After Exxon's motion was filed, the Court of Appeal decided Campbell v. Ford Motor Co . (2012) 206 Cal.App.4th 15, 141 Cal.Rptr.3d 390 ( Campbell ). The plaintiff in Campbell alleged she developed mesothelioma as a result of asbestos exposure from laundering her father's and brother's clothing during the time they worked as independent contractors installing asbestos insulation at a Ford plant. ( Id . at p. 19, 141 Cal.Rptr.3d 390.) The Campbell court considered "whether a premise[s] owner [Ford] has a duty to protect family members of workers on its premises from secondary exposure to asbestos used during the course of the property owner's business." ( Id . at p. 29, 141 Cal.Rptr.3d 390.) The court concluded that "a property owner has no duty to protect family members of workers on its premises from secondary exposure to asbestos used during the course of the property owner's business." ( Id . at p. 34, 141 Cal.Rptr.3d 390.)
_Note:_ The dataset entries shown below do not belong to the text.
-- ==== Sys2Proof/Machine/Endpoint.lean ====
section
/-! DEFINITION. The management endpoint: the receive buffer, the transmitter's arbiter, and how a frame is handled and
answered (11.1, 11.2). -/

namespace Sys2Proof.Machine

/-! ### Receiving (R177) -/

/-- The part is in LOADING or RUNNING. -/
def State.awake (s : State) : Bool := s.part.phase != .stopped

/-- A good frame is buffered: DST 00h or a drop address, and fewer than 4 frames in the buffer (R177). -/
def State.bufferFrame (s : State) (f : Frame) : State :=
  if (f.dst = ownAddress ∨ (stationOfAddress f.dst).isSome) ∧ s.link.rx.length < 4 then
    s.updLink (fun e => { e with rx := e.rx ++ [f] })
  else s

/-- BACKHAUL_FRAME_RECEIVED (R177). -/
def execBackhaulFrameReceived (bytes : List Byte) (s : State) : Host.Outcome State Fault Refusal :=
  .next (if s.awake then
      (match receive bytes with
       | .good f => s.bufferFrame f
       | _ => s)
    else s)

/-! ### The transmitter (R31, R181) -/

/-- The frame the notice queue offers and the queue without it: the highest priority, and among those the one appended
first (R31). -/
def offerNotice : List NoticeFrame → Option (NoticeFrame × List NoticeFrame)
  | [] => none
  | n :: rest =>
    match offerNotice rest with
    | none => some (n, rest)
    | some (m, others) => if n.priority < m.priority then some (m, n :: others) else some (n, rest)

/-- The frame the arbiter chooses leaves its queue and is sent (R181). -/
def Endpoint.begin (e : Endpoint) : Endpoint :=
  match e.replies with
  | f :: rest => { e with replies := rest, tx := some { rank := .reply, frame := f } }
  | [] =>
    match offerNotice e.notices with
    | some (n, rest) => { e with notices := rest, tx := some { rank := .notice, frame := n.frame } }
    | none =>
      match e.toCenter with
      | f :: rest => { e with toCenter := rest, tx := some { rank := .relay, frame := f } }
      | [] => e

/-- BACKHAUL_TRANSMIT_BEGIN: the idle transmitter begins a frame, if one is waiting (R181). -/
def execBackhaulTransmitBegin (s : State) : Host.Outcome State Fault Refusal :=
  .next (if s.awake && s.link.tx.isNone then s.updLink Endpoint.begin else s)

/-- BACKHAUL_TRANSMIT_DONE: the transmitter becomes idle (R181). -/
def execBackhaulTransmitDone (s : State) : Host.Outcome State Fault Refusal :=
  .next (if s.awake then s.updLink (fun e => { e with tx := none }) else s)

/-! ### Handling a frame (R178, R179, R191) -/

/-- What a handled frame is answered: a result code and the data that follow result and request code. -/
structure Answer where
  result : Result
  data   : List Byte
  deriving DecidableEq, Repr

/-- An answer without data. -/
def replyOnly (r : Result) : Answer := { result := r, data := [] }

/-- An answer with data. -/
def replyWith (r : Result) (data : List Byte) : Answer := { result := r, data := data }

/-- The KIND of the reply to a frame: JOURNAL_DATA for JOURNAL_READ, else REPLY (R178). -/
def replyKind (f : Frame) : Byte := if requestOf f = .journalRead then kindJournalData else kindReply

/-- The reply frame to a frame (R178). -/
def replyFrame (f : Frame) (a : Answer) : Frame :=
  { dst := centerAddress, src := ownAddress, kind := replyKind f, tag := f.tag
    payload := be 1 a.result.code ++ [replyCode f] ++ a.data }

/-- The endpoint may take a frame: LOADING or RUNNING, fewer than 4 replies waiting, and no start asked for (R178, R191). -/
def State.mayHandle (s : State) : Bool :=
  s.awake && decide (s.link.replies.length < 4) && s.part.requested.isNone

/-- The frame taken leaves the buffer, is handled, and its reply joins the reply queue (R178). -/
def State.handleFrame (s : State) (f : Frame) (rest : List Frame) (body : Frame → State → State × Answer) : State :=
  let r := body f (s.updLink (fun e => { e with rx := rest }))
  r.1.updLink (fun e => { e with replies := e.replies ++ [replyFrame f r.2] })

/-- In LOADING every frame but a STATUS_READ is answered BUSY (R178). -/
def busyWhileLoading (body : Frame → State → State × Answer) (f : Frame) (s : State) : State × Answer :=
  if s.part.phase = .loading then (s, replyOnly .busy) else body f s

/-- The oldest frame of the buffer is handled by a body, if the endpoint may take it and it is one that the body handles;
otherwise the step has no effect (R178; log 1). -/
def State.handleOldest (s : State) (mine : Frame → Bool) (body : Frame → State → State × Answer) : State :=
  match s.link.rx with
  | [] => s
  | f :: rest => if s.mayHandle && mine f then s.handleFrame f rest body else s

/-- The step of a request: LOADING answers BUSY, else the body carries it out (R178). -/
def State.handle (s : State) (q : Request) (body : Frame → State → State × Answer) : State :=
  s.handleOldest (fun f => decide (requestOf f = q)) (busyWhileLoading body)

/-! ### Frames of no known request, and relay frames (R178, R180) -/

/-- BAD_KIND (R178). -/
def unknownBody (_ : Frame) (s : State) : State × Answer := (s, replyOnly .badKind)

/-- UNKNOWN_REQUEST (R178). -/
def execUnknownRequest (s : State) : Host.Outcome State Fault Refusal := .next (s.handle .unknown unknownBody)

/-- An entry joins the relay queue of a station's line (R180). -/
def State.appendRelay (s : State) (station : Nat) (f : Frame) : State :=
  s.updLine (lineOf station) (fun d =>
    { d with relay := d.relay ++ [{ number := d.nextEntry, station := station, tag := f.tag, payload := f.payload }]
             nextEntry := d.nextEntry + 1 })

/-- A relay frame: BAD_STATE at a LOST or DISABLED station, QUEUE_FULL at 8 entries, else queued (R180). -/
def relayBody (f : Frame) (s : State) : State × Answer :=
  match stationOfAddress f.dst with
  | none => (s, replyOnly .badKind)
  | some i =>
    if (s.station i).state = .lost ∨ (s.station i).state = .disabled then (s, replyOnly .badState)
    else if 8 ≤ (s.line (lineOf i)).relay.length then (s, replyOnly .queueFull)
    else (s.appendRelay i f, replyOnly .ok)

/-- RELAY_STATION_CMD (R180). -/
def execRelayStationCmd (s : State) : Host.Outcome State Fault Refusal := .next (s.handle .relay relayBody)

end Sys2Proof.Machine
end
Plaintiffs opposed Exxon's motion. They argued Exxon knew in the 1930's that asbestos exposure was hazardous, and it took steps to minimize refinery workers' exposure to asbestos. Because of this knowledge, plaintiffs argued, "a 'reasonably thoughtful' employer would not only have protected its employees from the risk of asbestos exposure, but would have protected its employees' household members who would be subjected to that exposure from the asbestos debris taken home to the household." Plaintiffs contended that Campbell was wrongly decided.

Plaintiffs also argued that Exxon failed to shift the burden on the product liability causes of action because it did not present evidence showing that the Enco station did not sell asbestos-containing auto parts. Automotive repair and maintenance facilities usually charge for both parts and services, plaintiffs asserted, and Exxon failed to provide evidence that it did not engage in such a practice.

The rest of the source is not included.